Architecture Overview
Architecture Overview
mdx-formatter uses a hybrid formatter approach: it parses markdown/MDX into an AST for structural analysis, then applies targeted line-based operations to the original source text. This design preserves formatting details that AST round-trip serialization would destroy.
Why Not AST Round-Trip?
Most formatters follow a parse → transform → serialize pipeline. The problem with this approach for markdown/MDX is that serialization (AST back to text) is lossy:
- Inline formatting choices (e.g.,
*italic*vs_italic_) may be normalized - Whitespace inside code blocks, template literals, and JSX expressions can be altered
- Japanese text line breaks and spacing get mangled
- Docusaurus admonitions (
:::note) aren’t part of the standard AST
By keeping the original source lines and only modifying specific locations, mdx-formatter avoids these problems entirely.
The Hybrid Approach
The formatter works in three phases:
Phase 1: Parse Phase 2: Analyze Phase 3: Apply
┌─────────────────┐ ┌──────────────────┐ ┌─────────────────┐
│ Source text │ │ Walk AST │ │ Sort operations │
│ ↓ │ │ ↓ │ │ (reverse order) │
│ remark/mdx │───>│ Collect line- │───>│ ↓ │
│ parser │ │ based operations │ │ Apply to source │
│ ↓ │ │ (insert, replace,│ │ lines │
│ mdast AST │ │ indent, fix) │ │ ↓ │
└─────────────────┘ └──────────────────┘ │ Normalize empty │
│ lines │
└─────────────────┘
The key insight: the AST is used only for analysis (finding positions, understanding structure), never for output generation. All modifications happen on the original source lines.
The Convergence Loop
Some formatting operations can create new formatting issues. For example, inserting an empty line after a heading might create three consecutive empty lines that need to be collapsed.

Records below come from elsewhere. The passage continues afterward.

-- ==== Sys2Proof/Machine/CodeHandle.lean ====
section
/-! DEFINITION. The residual pool, code handles, CALLH, RETH, HACQ, HREL and HINFO (spec/13 R312
to R317, R328 to R332). -/

namespace Sys2Proof.Machine
open Sys2Proof

/-! ## The pool and its table (R313, R314) -/

/-- Who acts on a pool: the level it translates through, its core and PASID, and whether its page walks are
over at once, as those of the reclaim are (R374), or go by way of the walker (R64). -/
structure Actor where
  lv : TlbLevel
  core : Nat
  pasid : Nat
  now : Bool
  deriving DecidableEq, Repr

/-- The home of a pool address: pages with V, R, W, X and CODE set, in the module (R313, R63). -/
def poolPlace (s : State) (w : Actor) (va : Nat) : Except XErr Nat × State :=
  if inWindows va then (.error .access, s)
  else
    match pagedFor w.now s w.lv w.pasid [.load, .fetch, .spec] va with
    | (.ok (.home h _), s) => (.ok h, s)
    | (.ok _, s) => (.error .access, s)
    | (.error e, s) => (.error e, s)

/-- The home of `n` pool bytes that are read; a poisoned unit gives none (R75). -/
def poolAt (s : State) (w : Actor) (va n : Nat) : Except XErr Nat × State :=
  match poolPlace s w va with
  | (.ok h, s) => (if poisoned s h n then .error .poison else .ok h, s)
  | (.error e, s) => (.error e, s)

/-- A usable pool (R313). -/
structure Pool where
  base : Nat
  nent : Nat
  ngran : Nat
  hdr : Nat
  deriving DecidableEq, Repr

/-- Offset T of the bitmap (R313). -/
def Pool.bitmap (p : Pool) : Nat := 64 + 32 * p.nent
/-- Offset D of the data area (R313). -/
def Pool.data (p : Pool) : Nat := (p.bitmap + 8 * ((p.ngran + 63) / 64) + 255) / 256 * 256

/-- The pool of base and size registers, if it is usable (R312, R313). -/
def openPool (s : State) (w : Actor) (base pages : Nat) : Except XErr Pool × State :=
  if pages = 0 then (.error .access, s)
  else
    match poolAt s w base 16 with
    | (.error e, s) => (.error e, s)
    | (.ok h, s) =>
      let p : Pool := { base := base, nent := readLe s (h + 4) 4, ngran := readLe s (h + 8) 4, hdr := h }
      if readLe s h 4 = 0x4B575243 ∧ 1 ≤ p.nent ∧ p.nent ≤ 65536 ∧ 1 ≤ p.ngran ∧
          p.data + 256 * p.ngran ≤ 4096 * pages then (.ok p, s)
      else (.error .access, s)

/-- A table entry (R314). -/
structure PEnt where
  gen : Nat
  state : Nat
  kind : Nat
  pins : Nat
  refs : Nat
  length : Nat
  base : Nat
  source : Nat
  deriving DecidableEq, Repr

/-- An entry from its 32 bytes; states 3 to 255 are read as FREE (R314). -/
def PEnt.ofBytes (bs : List Byte) : PEnt :=
  let g (o n : Nat) : Nat := leNat ((bs.drop o).take n)
  { gen := g 0 2, state := if 2 < g 2 1 then 0 else g 2 1, kind := g 3 1, pins := g 4 4,
    refs := g 8 4, length := g 12 4, base := g 16 8, source := g 24 8 }

/-- The 32 bytes of an entry (R314). -/
def PEnt.bytes (e : PEnt) : List Byte :=
  leBytes 2 e.gen ++ leBytes 1 e.state ++ leBytes 1 e.kind ++ leBytes 4 e.pins ++ leBytes 4 e.refs
    ++ leBytes 4 e.length ++ leBytes 8 e.base ++ leBytes 8 e.source

/-- Generation of a code handle (R315). -/
def chGen (v : DWord) : Nat := nbits v.toNat 48 16
/-- Index of a code handle (R315). -/
def chIdx (v : DWord) : Nat := nbits v.toNat 32 16
/-- Whether a handle's own bits are well formed (R315). -/
def chOk (v : DWord) : Bool := v.toNat % 2 ^ 32 == 0 && chGen v != 0
/-- A code handle (R315). -/
def chMake (gen idx : Nat) : DWord := dw (gen * 2 ^ 48 + idx * 2 ^ 32)

/-- The entry of an index and its home, where the pool is usable to the actor (R313). -/
def poolEntry (s : State) (w : Actor) (p : Pool) (idx : Nat) : Except XErr (Nat × PEnt) × State :=
  match poolAt s w (p.base + 64 + 32 * idx) 32 with
  | (.error e, s) => (.error e, s)
  | (.ok h, s) => (.ok (h, PEnt.ofBytes (memRead h 32 s.mem)), s)

/-- A table action: 32 bytes at their home (R316). -/
def putEntry (s : State) (w : Actor) (h : Nat) (e : PEnt) : State :=
  perform s (dieOfCore w.core) w.pasid h e.bytes [] none false

/-- Of the granules [g, g + n), those in the bitmap word of granule `g`: how many, and their bits. -/
def granuleBits (g n : Nat) : Nat × Nat :=
  let k := min n (64 - g % 64)
  (k, (2 ^ k - 1) * 2 ^ (g % 64))

/-- The home of the bitmap word of a granule (R313). -/
def bitmapHome (s : State) (w : Actor) (p : Pool) (g : Nat) : Except XErr Nat × State :=
  poolAt s w (p.base + p.bitmap + g / 64 * 8) 8

/-- Sets or clears bits of a bitmap word, as one action (R316). -/
def setBits (s : State) (w : Actor) (b : Bool) (h m : Nat) : State :=
  let old := readLe s h 8
  perform s (dieOfCore w.core) w.pasid h (leBytes 8 (if b then old ||| m else old - (old &&& m))) [] none false

/-- Raises or lowers USED, at its home (R313). -/
def addUsed (s : State) (w : Actor) (p : Pool) (d : Int) : State :=
  perform s (dieOfCore w.core) w.pasid (p.hdr + 12)
    (leBytes 4 (((readLe s (p.hdr + 12) 4 : Int) + d) % 2 ^ 32).toNat) [] none false

/-- The next generation (R317). -/
def nextGen (g : Nat) : Nat := if g = 65535 then 1 else g + 1

/-! ## Releases (R317) -/

/-- A part of a release: bits of a bitmap word are cleared, USED is lowered, or an entry is put at its
home. -/
inductive PoolWrite where
  | clear (h m : Nat)
  | used (n : Nat)
  | entry (h : Nat) (e : PEnt)
  deriving DecidableEq, Repr

/-- One part of a release is made. -/
def PoolWrite.apply (w : Actor) (p : Pool) (s : State) : PoolWrite → State
  | .clear h m => setBits s w false h m
  | .used n => addUsed s w p (-(n : Int))
  | .entry h e => putEntry s w h e

/-- The bitmap words that hold `n` granules from granule `g` on, to be cleared; `fuel` bounds the words. -/
def clearPlan (w : Actor) (p : Pool) : Nat → State → (n g : Nat) → Except XErr (List PoolWrite) × State
  | 0, s, _, _ => (.ok [], s)
  | fuel + 1, s, n, g =>
    if n = 0 then (.ok [], s)
    else
      match bitmapHome s w p g with
      | (.error e, s) => (.error e, s)
      | (.ok h, s) =>
        let (k, m) := granuleBits g n
        match clearPlan w p fuel s (n - k) (g + k) with
        | (.error e, s) => (.error e, s)
        | (.ok l, s) => (.ok (.clear h m :: l), s)

/-- An entry with no reference and no pin is to be freed (R317): the granules of a RESID entry, USED and, by
`rel`, the reference on its source go with it. -/
def freePlan (rel : State → DWord → Except XErr (List PoolWrite) × State) (s : State) (w : Actor) (p : Pool)
    (h : Nat) (e : PEnt) : Except XErr (List PoolWrite) × State :=
  let free : PoolWrite := .entry h { e with refs := 0, state := 0, gen := nextGen e.gen }
  if e.kind ≠ 1 then (.ok [free], s)
  else
    let n := (4 * e.length + 255) / 256
    match clearPlan w p (n / 64 + 2) s n ((e.base - p.base - p.data) / 256) with
    | (.error e, s) => (.error e, s)
    | (.ok l, s) =>
      match rel s (dw e.source) with
      | (.error e, s) => (.error e, s)
      | (.ok r, s) => (.ok (l ++ .used n :: r ++ [free]), s)

/-- One reference is to be released on the entry a handle names, as HREL does (R317, R332): a malformed or
stale handle, or an entry that is not LIVE, names none, and so does one that is being freed (`busy`). At 0 the
entry is RETIRING, and with no pins freed. `fuel` bounds the chain of sources. -/
def relPlan : Nat → State → Actor → Pool → (busy : List Nat) → DWord → Except XErr (List PoolWrite) × State
  | 0, s, _, _, _, _ => (.ok [], s)
  | fuel + 1, s, w, p, busy, v =>
    if !chOk v || decide (p.nent ≤ chIdx v) || busy.contains (chIdx v) then (.ok [], s)
    else
      match poolEntry s w p (chIdx v) with
      | (.error e, s) => (.error e, s)
      | (.ok (h, e), s) =>
        if e.gen ≠ chGen v ∨ e.state ≠ 1 then (.ok [], s)
        else if 1 < e.refs then (.ok [.entry h { e with refs := e.refs - 1 }], s)
        else if e.pins ≠ 0 then (.ok [.entry h { e with refs := 0, state := 2 }], s)
        else freePlan (fun s x => relPlan fuel s w p (chIdx v :: busy) x) s w p h e

/-- One pin is to be released on an entry (R330, R317). An entry that has none, because the pool was formatted
anew or its base changed meanwhile, stays as it is (DESIGN CHOICE, log 47). -/
def unpinPlan (s : State) (w : Actor) (p : Pool) (idx h : Nat) (e : PEnt) : Except XErr (List PoolWrite) × State :=
  if e.pins = 0 then (.ok [], s)
  else
    let e := { e with pins := e.pins - 1 }
    if e.state = 2 ∧ e.pins = 0 then freePlan (fun s x => relPlan 3 s w p [idx] x) s w p h e
    else (.ok [.entry h e], s)

/-- A release, once every home that it writes is known, is one action (R317); it makes nothing while one of
them cannot be used. -/
def applyPlan (w : Actor) (p : Pool) : Except XErr (List PoolWrite) × State → Option XErr × State
  | (.error e, s) => (some e, s)
  | (.ok l, s) => (none, l.foldl (PoolWrite.apply w p) s)

/-- One reference is released on the entry a handle names (R317): nothing, or why that cannot be. -/
def releaseRef (s : State) (w : Actor) (p : Pool) (v : DWord) : Option XErr × State :=
  applyPlan w p (relPlan 3 s w p [] v)

/-- One pin is released (R330, R317): nothing, or why the pool is unusable to it (R331). -/
def unpinIn (s : State) (w : Actor) (base pages : Nat) (v : DWord) : Option XErr × State :=
  match openPool s w base pages with
  | (.error e, s) => (some e, s)
  | (.ok p, s) =>
    if p.nent ≤ chIdx v then (some .access, s)
    else
      match poolEntry s w p (chIdx v) with
      | (.error e, s) => (some e, s)
      | (.ok (h, e), s) => applyPlan w p (unpinPlan s w p (chIdx v) h e)

/-- The actor of a core. -/
def coreActor (s : State) (core : Nat) : Actor :=
  { lv := .core core, core := core, pasid := (s.core core).pasid, now := false }

/-- A place of a handle stack is unpinned in the pool that a core's registers name: whether that is over, or
waits for a walk (R64). An unusable pool is told to the policy core (R331); one in a poisoned unit makes the
launch job-fatal (R75). -/
def unpinWith (s : State) (w : Actor) (x : Core) (launch : Option Nat) (v : DWord) : Bool × State :=
  match unpinIn s w x.rcbase.toNat (x.rcsize.toNat % 2 ^ 32) v with
  | (none, s) => (true, s)
  | (some .later, s) => (false, s)
  | (some .poison, s) =>
    (true, launch.elim s (fun l => s.markFatal l { cause := 0x48, core := w.core, frec := [] }))
  | (some _, s) => (true, s.report (.unusable v x.rcbase))

/-- A pin on a context's stack is released (R331): whether that is over. -/
def unpin (now : Bool) (s : State) (k : Nat) (v : DWord) : Bool × State :=
  let x := s.core (coreOf k)
  unpinWith s { coreActor s (coreOf k) with now := now } x x.launch v

/-- The top places of a context's handle stack above the lowest `keep` are unpinned, top first, at most `n` of
them (R331): whether all are, or the next waits for a walk. -/
def unpinPlaces (now : Bool) (k keep : Nat) : Nat → State → Bool × State
  | 0, s => (true, s)
  | n + 1, s =>
    match (s.ctx k).hstack with
    | [] => (true, s)
    | v :: r =>
      if r.length < keep then (true, s)
      else
        match unpin now s k v with
        | (false, s) => (false, s)
        | (true, s) => unpinPlaces now k keep n (s.modCtx k (fun c => { c with hstack := r }))

/-- The places of a stack above the lowest `keep` are unpinned (R331): whether all are. -/
def unpinAbove (now : Bool) (s : State) (k keep : Nat) : Bool × State :=
  unpinPlaces now k keep (s.ctx k).hstack.length s

/-- The pool of the core that issues. -/
def myPool (s : State) : Except XErr Pool × State :=
  openPool s (coreActor s s.myCore) s.mine.rcbase.toNat (s.mine.rcsize.toNat % 2 ^ 32)

/-- What becomes of an instruction whose pool cannot be used: it waits for a walk (R64), its launch is
job-fatal (R75), or it does what an unusable pool makes of it (R313). -/
def poolFail (e : XErr) (s : State) (unusable : State → Out) : Out :=
  match e with
  | .later => .next s
  | .poison => .next (poisonStop s)
  | _ => unusable s

/-! ## CALLH and RETH -/

/-- CALLH (R329): an acquire at module scope with the effect of a FENCE on fetch. -/
def execCallh (a d : SReg) (s : State) : Out :=
  run (.callh a d) s (fun s =>
    let i : Instr := .callh a d
    let v := s.reg a
    if !chOk v then trap i 0x0B v s
    else if 8 ≤ s.me.hstack.length then trap i 0x0A 8#64 s
    else
      match myPool s with
      | (.error e, s) => poolFail e s (trap i 0x04 s.mine.rcbase)
      | (.ok p, s) =>
        if p.nent ≤ chIdx v then trap i 0x0B v s
        else
          let w := coreActor s s.myCore
          match poolEntry s w p (chIdx v) with
          | (.error e, s) => poolFail e s (trap i 0x04 s.mine.rcbase)
          | (.ok (h, e), s) =>
            if e.gen ≠ chGen v ∨ e.state ≠ 1 then trap i 0x0B v s
            else
              let s := putEntry s w h { e with pins := e.pins + 1 }
              let s := acquireMe (drainAll s s.cur)
              let s := s.modMe (fun c => { c with hstack := v :: c.hstack, fetchOld := [] })
              .next (jumpTo (d != 0#5) (dw e.base) (s.setReg d (s.me.pc + 4#64))))

/-- RETH (R330, R331). A routine that returns below the depth it was dispatched at has pushed whatever stands
above that later on. -/
def execReth (a : SReg) (s : State) : Out :=
  run (.reth a) s (fun s =>
    let t := s.reg a
    if t.toNat % 4 ≠ 0 then trap (.reth a) 0x03 t s
    else
      match s.me.hstack with
      | [] => trap (.reth a) 0x0A 0#64 s
      | v :: r =>
        match unpin false s s.cur v with
        | (false, s) => .next s
        | (true, s) =>
          .next (jumpTo false t (s.modMe (fun c =>
            { c with hstack := r, disp := c.disp.map (fun p => { p with places := min p.places r.length }) }))))

/-! ## HACQ, HREL, HINFO (R332) -/

/-- Why HACQ, HREL and HINFO find no entry: their pool, or a code that is the result. -/
inductive NoEntry where
  | pool (e : XErr)
  | code (c : DWord)
  deriving DecidableEq, Repr

/-- The entry of s[a] for HACQ, HREL and HINFO. With a pool that is unusable the result is code 3 for a
malformed handle too (DESIGN CHOICE, log 47). -/
def handleEntry (s : State) (v : DWord) : Except NoEntry (Pool × Nat × PEnt) × State :=
  match myPool s with
  | (.error e, s) => (.error (.pool e), s)
  | (.ok p, s) =>
    if !chOk v || decide (p.nent ≤ chIdx v) then (.error (.code 1#64), s)
    else
      match poolEntry s (coreActor s s.myCore) p (chIdx v) with
      | (.error e, s) => (.error (.pool e), s)
      | (.ok (h, e), s) => if e.gen ≠ chGen v then (.error (.code 1#64), s) else (.ok (p, h, e), s)

/-- What HACQ, HREL and HINFO do with no entry. -/
def noEntry (i : Instr) (d : SReg) (s : State) : NoEntry → Out
  | .pool e => poolFail e s (done i d 3#64)
  | .code c => done i d c s

/-- HACQ: a release at module scope (R332). -/
def execHacq (d a : SReg) (s : State) : Out :=
  run (.hacq d a) s (fun s =>
    let i : Instr := .hacq d a
    match handleEntry (releaseMe s) (s.reg a) with
    | (.error e, s) => noEntry i d s e
    | (.ok (_, h, e), s) =>
      if e.state ≠ 1 then done i d 1#64 s
      else if e.refs = 2 ^ 32 - 1 then done i d 2#64 s
      else
        done i d (dw ((e.refs + 1) * 256))
          (putEntry s (coreActor s s.myCore) h { e with refs := e.refs + 1 }))

/-- HREL: a release at module scope (R332, R317). -/
def execHrel (d a : SReg) (s : State) : Out :=
  run (.hrel d a) s (fun s =>
    let i : Instr := .hrel d a
    let v := s.reg a
    match handleEntry (releaseMe s) v with
    | (.error e, s) => noEntry i d s e
    | (.ok (p, _, e), s) =>
      if e.state ≠ 1 then done i d 1#64 s
      else
        match releaseRef s (coreActor s s.myCore) p v with
        | (some e, s) => poolFail e s (done i d 3#64)
        | (none, s) => done i d (dw ((e.refs - 1) * 256)) s)

/-- HINFO (R332). -/
def execHinfo (d a : SReg) (s : State) : Out :=
  run (.hinfo d a) s (fun s =>
    let i : Instr := .hinfo d a
    match handleEntry s (s.reg a) with
    | (.error e, s) => noEntry i d s e
    | (.ok (_, _, e), s) =>
      done i d (dw (e.length * 2 ^ 32 + min e.pins 65535 * 65536 + e.kind % 2 * 1024 + e.state * 256)) s)

end Sys2Proof.Machine
end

The formatter handles this with a convergence loop:
Input → format_once() → Output₁
format_once() → Output₂
format_once() → Output₃ (max)
The loop runs format_once() up to 3 iterations, stopping early when the output stabilizes (i.e., format(x) === x). This guarantees idempotency: formatting an already-formatted file produces identical output.
Formatting Operations
Instead of mutating the AST or directly editing strings, the formatter collects a list of operations — structured instructions for modifying specific lines:
| Operation | Description |
|---|---|
insertLine | Insert a new line at a given position |
replaceLines | Replace a range of lines with new content |
indentLine | Add indentation to a specific line |
fixListIndent | Correct list item indentation |
replaceHtmlBlock | Replace an HTML block with Prettier-formatted output |
Operation names use camelCase in TypeScript (insertLine, replaceLines) and PascalCase in the Rust port (InsertLine, ReplaceLines) — both implement identical semantics.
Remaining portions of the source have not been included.